El Azteca's earliest inhabitants were descendants of Spanish colonists who began settlement efforts along the lower Rio Grande in the mid-18th century. Later, immigrants from the Mexico contributed to the growth of the community and provided much of the labor for the newly arrived international railroad in 1881. By the turn of the 20th century, El Azteca was a thriving community of homes and small businesses populated almost exclusively by Mexican and Mexican-American residents.
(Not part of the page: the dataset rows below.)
-- ==== Sys2Proof/Machine/DataMovement.lean ====
section
/-! DEFINITION. The data movement instructions (spec/40_data_movement.md). None writes a flag (R150). In every
meaning IP already holds the offset of the next instruction (spec/10_state.md R27). -/

namespace Sys2Proof.Machine

/-! ### MOV -/

/-- `88 /r`: MOV r/m8,r8 (R151). -/
def execMovRm8R8 (rm : Rm Reg8) (r : Reg8) (s : State) : Result :=
  .next (s.writeRm8 rm (s.r8 r))

/-- `89 /r`: MOV r/m16,r16 (R151). -/
def execMovRm16R16 (rm : Rm Reg16) (r : Reg16) (s : State) : Result :=
  .next (s.writeRm16 rm (s.r16 r))

/-- `8A /r`: MOV r8,r/m8 (R152). -/
def execMovR8Rm8 (r : Reg8) (rm : Rm Reg8) (s : State) : Result :=
  .next (s.setR8 r (s.readRm8 rm))

/-- `8B /r`: MOV r16,r/m16 (R152). -/
def execMovR16Rm16 (r : Reg16) (rm : Rm Reg16) (s : State) : Result :=
  .next (s.setR16 r (s.readRm16 rm))

/-- `C6 /0 ib`: MOV r/m8,ib (R153). -/
def execMovRm8Ib (rm : Rm Reg8) (ib : Byte) (s : State) : Result :=
  .next (s.writeRm8 rm ib)

/-- `C7 /0 iw`: MOV r/m16,iw (R153). -/
def execMovRm16Iw (rm : Rm Reg16) (iw : Word) (s : State) : Result :=
  .next (s.writeRm16 rm iw)

/-- `B0+r ib`: MOV r8,ib (R154, R23). -/
def execMovR8Ib (r : Reg8) (ib : Byte) (s : State) : Result :=
  .next (s.setR8 r ib)

/-- `B8+r iw`: MOV r16,iw (R154). -/
def execMovR16Iw (r : Reg16) (iw : Word) (s : State) : Result :=
  .next (s.setR16 r iw)

/-- `A0 moffs`: MOV AL,moffs8 (R155). -/
def execMovAlMoffs (off : Word) (s : State) : Result :=
  .next (s.setR8 .al (s.load8 (s.dataSeg .ds) off))

/-- `A1 moffs`: MOV AX,moffs16 (R155). -/
def execMovAxMoffs (off : Word) (s : State) : Result :=
  .next (s.setR16 .ax (s.load16 (s.dataSeg .ds) off))

/-- `A2 moffs`: MOV moffs8,AL (R160). -/
def execMovMoffsAl (off : Word) (s : State) : Result :=
  .next (s.store8 (s.dataSeg .ds) off (s.r8 .al))

/-- `A3 moffs`: MOV moffs16,AX (R160). -/
def execMovMoffsAx (off : Word) (s : State) : Result :=
  .next (s.store16 (s.dataSeg .ds) off (s.r16 .ax))

/-- `8E /r`: MOV Sreg,r/m16 (R156). CS may be the destination: the next fetch uses it (spec/92_eei_decisions.md D18). -/
def execMovSregRm16 (sr : Sreg) (rm : Rm Reg16) (s : State) : Result :=
  .next (s.setSr sr (s.readRm16 rm))

/-- `8C /r`: MOV r/m16,Sreg (R157). -/
def execMovRm16Sreg (rm : Rm Reg16) (sr : Sreg) (s : State) : Result :=
  .next (s.writeRm16 rm (s.sr sr))

/-! ### XCHG, LEA -/

/-- `86 /r`: XCHG r/m8,r8 (R158): both are read, then r/m is written, then the register. -/
def execXchgRm8R8 (rm : Rm Reg8) (r : Reg8) (s : State) : Result :=
  .next ((s.writeRm8 rm (s.r8 r)).setR8 r (s.readRm8 rm))

/-- `87 /r`: XCHG r/m16,r16 (R158). -/
def execXchgRm16R16 (rm : Rm Reg16) (r : Reg16) (s : State) : Result :=
  .next ((s.writeRm16 rm (s.r16 r)).setR16 r (s.readRm16 rm))

/-- `90+r`: XCHG AX,r16; `90` changes nothing but IP and is NOP (R159). -/
def execXchgAxR16 (r : Reg16) (s : State) : Result :=
  .next ((s.setR16 .ax (s.r16 r)).setR16 r (s.r16 .ax))

/-- `8D /r`: LEA r16,m: the offset before segment base addition; no memory is accessed (R161). -/
def execLeaR16M (r : Reg16) (m : MemOp) (s : State) : Result :=
  .next (s.setR16 r (s.ea m))

/-! ### PUSH and POP -/

/-- `50+r`: PUSH r16: the register is read before SP changes, so PUSH SP stores the old SP (R162, R168). -/
def execPushR16 (r : Reg16) (s : State) : Result :=
  .next (s.push16 (s.r16 r))

/-- `FF /6`: PUSH r/m16 (R163, R168). -/
def execPushRm16 (rm : Rm Reg16) (s : State) : Result :=
  .next (s.push16 (s.readRm16 rm))

/-- `06`: PUSH ES (R164). -/
def execPushEs (s : State) : Result :=
  .next (s.push16 (s.sr .es))

/-- `0E`: PUSH CS (R164). -/
def execPushCs (s : State) : Result :=
  .next (s.push16 (s.sr .cs))

/-- `16`: PUSH SS (R164). -/
def execPushSs (s : State) : Result :=
  .next (s.push16 (s.sr .ss))

/-- `1E`: PUSH DS (R164). -/
def execPushDs (s : State) : Result :=
  .next (s.push16 (s.sr .ds))

/-- `58+r`: POP r16: SP is incremented, then the register is written, so POP SP leaves the word popped (R165, R168). -/
def execPopR16 (r : Reg16) (s : State) : Result :=
  .next (s.popped.setR16 r s.stackTop)

/-- `07`: POP ES (R166). -/
def execPopEs (s : State) : Result :=
  .next (s.popped.setSr .es s.stackTop)

/-- `17`: POP SS: the word is read through the old SS (R166). -/
def execPopSs (s : State) : Result :=
  .next (s.popped.setSr .ss s.stackTop)

/-- `1F`: POP DS (R166). -/
def execPopDs (s : State) : Result :=
  .next (s.popped.setSr .ds s.stackTop)

/-- `8F /0`: POP r/m16 (R167, R168). No addressing mode uses SP, so the effective address is that of decode time. -/
def execPopRm16 (rm : Rm Reg16) (s : State) : Result :=
  .next (s.popped.writeRm16 rm s.stackTop)

/-! ### Segment loads -/

/-- `C5 /r`: LDS r16,m16:16: both words are read before either register is written (R169). -/
def execLdsR16M (r : Reg16) (m : MemOp) (s : State) : Result :=
  .next ((s.setR16 r (s.farOffset m)).setSr .ds (s.farSegment m))

/-- `C4 /r`: LES r16,m16:16 (R170). -/
def execLesR16M (r : Reg16) (m : MemOp) (s : State) : Result :=
  .next ((s.setR16 r (s.farOffset m)).setSr .es (s.farSegment m))

end Sys2Proof.Machine
end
El Azteca is significant as a diverse, multi-layered cultural landscape. The neighborhood took its name from El Azteca Theatre which opened in 1922 as the Teatro Nacional, a venue for theatrical and vaudeville performances. In the 1930s, when moving pictures supplanted live theater in popularity, it became known as El Azteca movie house and showed Spanish language films. A second theater, the Iturbide Theater, operated nearby and it was known as the “Home of Spanish Vaudeville.” The neighborhood was also the home of noted residents of Mexican origin who migrated escaping the Mexican Revolution.

==Recognition==
Designated as a National Register Historic District in 2003, El Azteca is distinctive for its setting, layout and landscape features. The neighborhood is situated on a high bluff overlooking the Rio Grande which not only forms its southern boundary, but designates the international boundary between the United States and Mexico. Zacate Creek, a steep-walled creek that, in earlier times, provided fresh water to its inhabitants and livestock, defines its eastern boundary. Zacate Creek was the site for one of the last battles of the Civil War, the Battle of Laredo, in 1865. The first electric streetcar line built west of the Mississippi River passed through the neighborhood and crossed Zacate Creek via the Iturbide Street Bridge. The bridge and streetcar connected both the neighborhood and city of Laredo to the newly developing commercial and residential sections of the city that began growing to the east of the creek.

Cut off from the historic center of Laredo by Interstate 35 in the late 1970s, Barrio Azteca has retained much of its historic fabric. The neighborhood maintains a sufficient concentration of historic properties, some of which are rare, even extraordinary, examples of domestic and commercial vernacular architecture found only in the borderlands region of South Texas.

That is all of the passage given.